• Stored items
--- START ---
theorem wit_UnansweredOrdersAndChecksRaiseTheStage :
    (∀ st ∈ [Stage.RELEASED, .HOLD, .SERVICE, .EMERGENCY, .RAIL],
      let s := wOrder ⟨1, st, some 1⟩
      s.power = .RUNNING ∧ s.brake.outstanding = some ⟨1, st, some 1⟩ ∧ (⟨1, st, some 1⟩ : BrakeOrder).window ≠ none) ∧
    (let s := { w with brake := { w.brake with decel := some ⟨8000, 1500, 1⟩ }, pos := { w.pos with measured := 8000 } }
     s.power = .RUNNING ∧ s.brake.decel = some ⟨8000, 1500, 1⟩ ∧ s.pos.standstill = false ∧
      (s.params.standstillSpeed.toNat : Int) < s.pos.measured.natAbs ∧
      (8000 : Int) - ((1500 / 2 : Nat) : Int) < s.pos.measured.natAbs) ∧
    (quiet w = true ∧ w.brake.decel = some ⟨0, 1500, 500⟩ ∧ ¬ (w.params.standstillSpeed.toNat : Int) < w.pos.measured.natAbs) ∧
    (let b : Supervisor := { w.brake with commanded := .HOLD }
     stageRank b.commanded < 3 ∧ demandedStage b = .EMERGENCY) ∧
    (let s := { w with brake := { w.brake with decel := none } }
     stageInForce s = true ∧ s.brake.commanded = .EMERGENCY ∧ causeStage .ROLLBACK = .EMERGENCY ∧ .ROLLBACK ∉ s.brake.active) ∧
    (let b : Supervisor := { w.brake with active := [], latchE := none, latchR := some .SLIP }
     demandedStage b ≠ b.commanded ∧ demandedStage b ≠ .EMERGENCY) := by decide +kernel

/-- At standstill with the given active causes and latch R. -/
def wStill (active : List Cause) (r : Option Cause) : State := { w with
  pos := { w.pos with standstill := true }, brake := { w.brake with active := active, latchR := r } }

theorem wit_BrakeResetClearsTheLatches :
    (acceptedFrom w hConsole (.lineRequest 1 .brakeReset) (net.get 0) ∧ w.pos.standstill = false ∧ quiet w = true) ∧
    (let s := wStill [.ESTOP] none
     acceptedFrom s hConsole (.lineRequest 1 .brakeReset) (net.get 0) ∧ s.pos.standstill = true ∧ quiet s = true ∧
      .ESTOP ∈ s.brake.active ∧ causeStage .ESTOP = .EMERGENCY) ∧
    (∀ r ∈ [none, some Cause.SLIP],
      let s := wStill [] r
      acceptedFrom s hConsole (.lineRequest 1 .brakeReset) (net.get 0) ∧ s.pos.standstill = true ∧ s.brake.active = [] ∧
        s.brake.latchR = r) := by unfold acceptedFrom; decide +kernel

/-- Both cars linked with their rail brakes READY, at standstill, latch R set, latch E as given. -/
def wRail (e : Option Cause) : State := { wStill [] (some .SLIP) with
  pos := { w.pos with standstill := true, cars :=
    ⟨{ CarRecord.start with linkUp := true, rail := some .READY }, { CarRecord.start with linkUp := true, rail := some .READY }⟩ }
  brake := { w.brake with active := [], latchR := some .SLIP, latchE := e } }
/-- WRITE_ALL_LOCK set. -/
def wLocked : State := { w with mgmt := { w.mgmt with locks := ⟨false, false, true⟩ } }

theorem wit_RailResetClearsLatchR :
    (acceptedFrom wLocked hMaint (.mgmtControl 1 8 0) (net.get 1) ∧ wLocked.mgmt.locks.writeAll = true ∧ quiet wLocked = true) ∧
    (acceptedFrom w hConsole (.mgmtControl 1 8 0) (net.get 0) ∧ w.mgmt.locks.writeAll = false ∧ nodeRole (net.get 0) = .CONSOLE ∧
      quiet w = true) ∧
    (acceptedFrom w hMaint (.mgmtControl 1 8 0) (net.get 1) ∧ nodeRole (net.get 1) = .MAINT ∧ ¬ w.pos.standstill = true) ∧
    (∀ e ∈ [none, some Cause.START],
      let s := wRail e
      acceptedFrom s hMaint (.mgmtControl 1 8 0) (net.get 1) ∧ s.mgmt.locks.writeAll = false ∧ s.pos.standstill = true ∧
        (∀ c ∈ s.brake.active, causeStage c ≠ .RAIL) ∧
        (s.pos.cars.one.linkUp = true ∧ s.pos.cars.one.rail = some .READY) ∧
        (s.pos.cars.two.linkUp = true ∧ s.pos.cars.two.rail = some .READY) ∧ s.brake.latchS = none ∧ s.brake.latchE = e) := by
  unfold acceptedFrom; decide +kernel
/-! ### Calls, holds and departures -/

/-- The line of the worked examples of chapter 1: halts 0 and 1 at 20 000 and 1 500 000 mm, halts 2 and 3 between them; the program of the
gates at halt 0; a window of 150 mm. -/
def lineB : GroupB := { State.reset.active.b with
  halts := #v[⟨1, 20000, 150, 2, 0xF, 1⟩, ⟨1, 1500000, 150, 2, 0xF, 1⟩, ⟨1, 660000, 150, 0, 0xE, 0⟩, ⟨1, 860020, 150, 1, 0xF, 0⟩,
    ⟨1, 1100000, 150, 0, 0xE, 0⟩, ⟨0, 0, 0, 0, 0, 0⟩]
  markers := vset (vset (vset (vset (Vector.replicate 32 ⟨0, 0⟩) 3 ⟨1, 20000⟩) 7 ⟨1, 1500120⟩) 12 ⟨1, 742000⟩) 20 ⟨1, 400000⟩
  envelope := vset (vset (Vector.replicate 32 ⟨0, 0, 0⟩) 0 ⟨1, 0, 3000⟩) 1 ⟨1, 40000, 8000⟩
  pairSum := 1520000
  channels := #v[⟨250, 0⟩, ⟨250, 1⟩]
  nodes := net }

/-- Gate 0 is an entry gate at halt 0, gate 1 an exit gate there; halts 0 and 1 accept calls in state 0 of their programs. -/
def lineA : GroupA := { State.reset.active.a with
  gates := vset (vset (Vector.replicate 16 ⟨0, 0, 0, 6⟩) 0 ⟨1, 0, 0, 6⟩) 1 ⟨1, 0, 1, 6⟩
  capacity := #v[60, 60] }

/-- A car of the example at `mm`, referenced or not. -/
def carAt (mm : Int) (r : Bool) : CarRecord := { CarRecord.start with accumulator := BitVec.ofInt 48 (mm * 1000), referenced := r }

/-- The line in a trip state with a plan, car 1 at the lower terminus and car 2 at the upper one. -/
def wTrip (st : TripState) (plan : List Stop) : State := { w with
  active := ⟨lineA, lineB⟩
  staged := ⟨lineA, lineB⟩
  trip := { w.trip with state := st, plan := plan }
  pos := { w.pos with cars := ⟨carAt 20000 true, carAt 1500000 true⟩ } }
/-- The same at standstill. -/
def wStand (st : TripState) (plan : List Stop) : State :=
  { wTrip st plan with pos := { (wTrip st plan).pos with standstill := true } }

/-- Nine stops of car 1 at halts that the table leaves out. -/
def nine : List Stop := List.replicate 9 ⟨⟨.car1, 5, .CAR⟩, none⟩

/-- Car 1 stands at 20 000 mm: halt 0 lies at distance 0, at most its window; halt 2 lies at 640 000 mm, ahead; halt 5 is absent. -/
theorem wit_CallsAreTestedInOrder :
    w.trip.state = .IDLE ∧
    (let s := wTrip .RUNNING []
     s.trip.state = .RUNNING ∧ haltPresent s.active.b 5 = false ∧ haltPresent s.active.b 0 = true ∧ s.trip.hold = .NONE ∧
      (s.pos.cars.get .car1).referenced = true ∧ outputSet s 0 bitCallsAccepted = false ∧
      pairDistance s .car1 0 ≤ platformWindow s.active.b 0 ∧ platformWindow s.active.b 2 < pairDistance s .car1 2 ∧
      ((.car1, 2) : CarId × Halt) ∉ planPairs s.trip.plan ∧
      ¬ isqrt (2 * s.params.serviceDecel.toNat *
          min 8000000 (max 0 (pairDistance s .car1 2 - s.params.stopMargin.toNat)).toNat) <
        s.pos.measured.natAbs + s.params.callMargin.toNat ∧
      (planWith s ⟨.car1, 2, .CONSOLE⟩ (pairDistance s .car1 2)).isSome) ∧
    (let s := { wTrip .RUNNING [] with pos := { w.pos with measured := 40000, cars := ⟨carAt 20000 true, carAt 1500000 true⟩ } }
     isqrt (2 * s.params.serviceDecel.toNat * min 8000000 (max 0 (pairDistance s .car1 2 - s.params.stopMargin.toNat)).toNat) <
        s.pos.measured.natAbs + s.params.callMargin.toNat) ∧
    ((.car1, 5) : CarId × Halt) ∈ planPairs (wTrip .RUNNING nine).trip.plan ∧
    planWith (wTrip .RUNNING nine) ⟨.car1, 2, .CAR⟩ (pairDistance (wTrip .RUNNING nine) .car1 2) = none ∧
    ({ (wTrip .PARKED []) with trip := { (wTrip .PARKED []).trip with hold := .SOFT } } : State).trip.hold ≠ .NONE ∧
    (carAt 0 false).referenced = false := by decide +kernel

/-- Both cars of a pair share a stop when the other car's halt lies at the same distance: here 50 mm apart, the most there may be. -/
theorem wit_PlanTakesPairsAndTheTerminiStop :
    (let s := wTrip .RUNNING [⟨⟨.car1, 2, .CAR⟩, none⟩]
     let x : Stop := ⟨⟨.car1, 2, .CAR⟩, none⟩
     s.trip.plan = [] ++ x :: [] ∧ x.second = none ∧ x.first.car ≠ .car2 ∧ stopDistance s x = some 640000 ∧
      ((640000 - 640050 : Int).natAbs ≤ 50 ∧ ¬ (640000 - 640051 : Int).natAbs ≤ 50) ∧
      planWith s ⟨.car2, 3, .CAR⟩ 640050 = some [⟨x.first, some ⟨.car2, 3, .CAR⟩⟩] ∧
      (s.trip.plan.filter fun y => !isTermini y) = [x] ++ [] ∧
      planWith s ⟨.car2, 3, .CAR⟩ 640051 = some [x, ⟨⟨.car2, 3, .CAR⟩, none⟩]) ∧
    9 ≤ (wTrip .RUNNING nine).trip.plan.length ∧
    [terminiStop .UP].any isTermini = true ∧ (nine.any isTermini = false ∧ nine.length ≤ 9) ∧
    ([] : List Stop).any isTermini = false := by decide +kernel

theorem wit_CallsAreAnsweredForTheirCar :
    (acceptedFrom w hConsole (.lineRequest 4 (.call .car1 2)) (net.get 0) ∧
      (callOutcome w .car1 (haltOfByte 2) .CONSOLE).2 = none ∧ quiet w = true) ∧
    (let s := wTrip .PARKED []
     acceptedFrom s hConsole (.lineRequest 4 (.call .car1 2)) (net.get 0) ∧ (callOutcome s .car1 (haltOfByte 2) .CONSOLE).2.isSome ∧
      acceptedFrom s hCar1 (.call ⟨4, 2, .NONE⟩) (net.get 7) ∧ nodeRole (net.get 7) ≠ .GATE ∧
      (callOutcome s .car1 (haltOfByte 2) .CAR).2.isSome) ∧
    (acceptedFrom w hCar1 (.call ⟨4, 2, .NONE⟩) (net.get 7) ∧ (callOutcome w .car1 (haltOfByte 2) .CAR).2 = none) ∧
    (acceptedFrom w hGate0 (.call ⟨4, 2, .UPHILL⟩) (net.get 9) ∧ nodeRole (net.get 9) = .GATE ∧ gatePresent w.active.a 0 = false) ∧
    (let s := wTrip .PARKED []
     acceptedFrom s hGate0 (.call ⟨4, 0, .DOWNHILL⟩) (net.get 9) ∧ gatePresent s.active.a 0 = true ∧ nodeGate (net.get 9) = 0 ∧
      (callOutcome s .car2 (some 0) .PLATFORM).2 = none ∧ quiet s = true) ∧
    (let s := { wTrip .PARKED [] with seqs := Vector.replicate 6 ⟨0, 0, 0x10, none, false, false, false, 0⟩ }
     acceptedFrom s hGate0 (.call ⟨4, 0, .DOWNHILL⟩) (net.get 9) ∧ s.trip.dir = .UP ∧
      (callOutcome s .car2 (some 0) .PLATFORM).2.isSome) := by unfold acceptedFrom; decide +kernel

theorem wit_CancelCallTakesThePairOut :
    (acceptedFrom w hConsole (.lineRequest 5 (.cancelCall .car1 2)) (net.get 0) ∧ quiet w = true ∧
      (w.trip.plan.flatMap stopPairs).find? (fun p => (p.car == .car1) && decide (p.halt.val = 2)) = none) ∧
    (∀ src ∈ [Source.CAR, .CONSOLE],
      let s := wTrip .PARKED [⟨⟨.car1, 2, src⟩, none⟩]
      acceptedFrom s hConsole (.lineRequest 5 (.cancelCall .car1 2)) (net.get 0) ∧ quiet s = true ∧
        (s.trip.plan.flatMap stopPairs).find? (fun p => (p.car == .car1) && decide (p.halt.val = 2)) = some ⟨.car1, 2, src⟩) := by
  unfold acceptedFrom; decide +kernel

theorem wit_HoldsStopTheTrip :
    (acceptedFrom w hConsole (.lineRequest 1 .holdSoft) (net.get 0) ∧ acceptedFrom w hConsole (.lineRequest 1 .holdHard) (net.get 0) ∧
      w.trip.state = .IDLE ∧ quiet w = true) ∧
    (∀ st ∈ [TripState.PARKED, .READY, .DEPARTING, .RUNNING],
      let s := wTrip st []
      acceptedFrom s hConsole (.lineRequest 1 .holdSoft) (net.get 0) ∧ acceptedFrom s hConsole (.lineRequest 1 .holdHard) (net.get 0) ∧
        s.trip.state = st ∧ st ≠ .IDLE ∧ s.pos.standstill = false) ∧
    ((wStand .RUNNING []).pos.standstill = true ∧
      acceptedFrom (wStand .RUNNING []) hConsole (.lineRequest 1 .holdHard) (net.get 0)) := by unfold acceptedFrom; decide +kernel

/-- In mode CREEP with the maintenance key input OPEN. -/
def wKey (st : TripState) : State := { wTrip st [] with
  trip := { (wTrip st []).trip with mode := .CREEP }
  dins := vset w.dins 1 ⟨.OPEN, some .OPEN, none⟩ }
/-- With a hold request. -/
def wHold (st : TripState) : State := { wTrip st [] with trip := { (wTrip st []).trip with hold := .SOFT } }

theorem wit_DepartureRequestsAreRefusedInOrder :
    (∀ s ∈ [w, wKey .PARKED, wHold .PARKED, wTrip .AT_STOP []], quiet s = true ∧
      acceptedFrom s hConsole (.lineRequest 1 .dispatch) (net.get 0) ∧ acceptedFrom s hConsole (.lineRequest 1 .resume) (net.get 0)) ∧
    (w.trip.state ≠ .PARKED ∧ w.trip.state ≠ .AT_STOP ∧ w.trip.state ≠ .HELD) ∧
    ((wKey .PARKED).trip.state = .PARKED ∧ (wKey .PARKED).trip.mode = .CREEP ∧ dinLevel (wKey .PARKED) 1 = .OPEN) ∧
    ((wHold .PARKED).trip.state = .PARKED ∧ (wHold .PARKED).trip.mode = .NORMAL ∧ (wHold .PARKED).trip.hold ≠ .NONE) ∧
    ((wTrip .AT_STOP []).trip.state = .AT_STOP ∧ (wTrip .AT_STOP []).trip.hold = .NONE ∧ (wTrip .AT_STOP []).trip.plan = []) := by
  unfold acceptedFrom; decide +kernel

/-- All doors locked, no latch, DIN0 closed, the drive ready: the conditions of R86 but for the trip. -/
def wGo (st : TripState) (plan : List Stop) : State :=
  let d : SideDoors := { SideDoors.start with doors := Vector.replicate 4 ⟨.LOCKED, none⟩ }
  let c : CarDoors := { CarDoors.start 0 none with sides := ⟨d, d⟩ }
  { wTrip st plan with
    doors := ⟨c, c⟩
    brake := { w.brake with active := [], latchE := none }
    dins := vset w.dins 0 ⟨.CLOSED, some .CLOSED, none⟩
    trip := { (wTrip st plan).trip with lastDrive := some ⟨true, true⟩, origin := some .PARKED } }

theorem wit_DepartureRequestsLeadToReady :
    (∀ s ∈ [wTrip .PARKED [], wTrip .AT_STOP nine, wTrip .HELD nine, wTrip .HELD [], wGo .PARKED []],
      ¬ (s.trip.mode = .CREEP ∧ dinLevel s 1 = .OPEN) ∧ s.trip.hold = .NONE ∧
      acceptedFrom s hConsole (.lineRequest 1 .dispatch) (net.get 0) ∧ acceptedFrom s hConsole (.lineRequest 1 .resume) (net.get 0)) ∧
    (wTrip .PARKED []).trip.state = .PARKED ∧ (wTrip .AT_STOP nine).trip.state = .AT_STOP ∧ (wTrip .AT_STOP nine).trip.plan ≠ [] ∧
    (wTrip .HELD nine).trip.state = .HELD ∧ departureReady (wTrip .READY [terminiStop .UP]) = false ∧
    departureReady (wGo .READY [terminiStop .UP]) = true ∧
    (let s := wGo .PARKED []
     (∀ k ∈ [CarId.car1, .car2], (∀ sd ∈ [Side.LEFT, .RIGHT], ∀ c, (((s.doors.get k).sides.get sd).doors.get c).state = .LOCKED) ∧
        s.trip.berth.get k = none ∧ (s.pos.cars.get k).referenced = true) ∧ (∀ v ∈ s.gates.queue, v.state ≠ .WAIT_PASS) ∧
      s.brake.latchS = none ∧ s.brake.latchE = none ∧ s.brake.latchR = none ∧
      placeTermini s.trip.dir s.trip.plan ≠ [] ∧ (s.dins.get 0).filtered = some .CLOSED ∧
      s.trip.lastDrive = some ⟨true, true⟩) := by unfold acceptedFrom; decide +kernel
--- END ---
• Work instructions
Find "(∀ s ∈ [wTrip" in the data above, then repeat that line and all lines after it exactly, ending with the final line.

• Solution to the problem
    (∀ s ∈ [wTrip .PARKED [], wTrip .AT_STOP nine, wTrip .HELD nine, wTrip .HELD [], wGo .PARKED []],
      ¬ (s.trip.mode = .CREEP ∧ dinLevel s 1 = .OPEN) ∧ s.trip.hold = .NONE ∧
      acceptedFrom s hConsole (.lineRequest 1 .dispatch) (net.get 0) ∧ acceptedFrom s hConsole (.lineRequest 1 .resume) (net.get 0)) ∧
    (wTrip .PARKED []).trip.state = .PARKED ∧ (wTrip .AT_STOP nine).trip.state = .AT_STOP ∧ (wTrip .AT_STOP nine).trip.plan ≠ [] ∧
    (wTrip .HELD nine).trip.state = .HELD ∧ departureReady (wTrip .READY [terminiStop .UP]) = false ∧
    departureReady (wGo .READY [terminiStop .UP]) = true ∧
    (let s := wGo .PARKED []
     (∀ k ∈ [CarId.car1, .car2], (∀ sd ∈ [Side.LEFT, .RIGHT], ∀ c, (((s.doors.get k).sides.get sd).doors.get c).state = .LOCKED) ∧
        s.trip.berth.get k = none ∧ (s.pos.cars.get k).referenced = true) ∧ (∀ v ∈ s.gates.queue, v.state ≠ .WAIT_PASS) ∧
      s.brake.latchS = none ∧ s.brake.latchE = none ∧ s.brake.latchR = none ∧
      placeTermini s.trip.dir s.trip.plan ≠ [] ∧ (s.dins.get 0).filtered = some .CLOSED ∧
      s.trip.lastDrive = some ⟨true, true⟩) := by unfold acceptedFrom; decide +kernel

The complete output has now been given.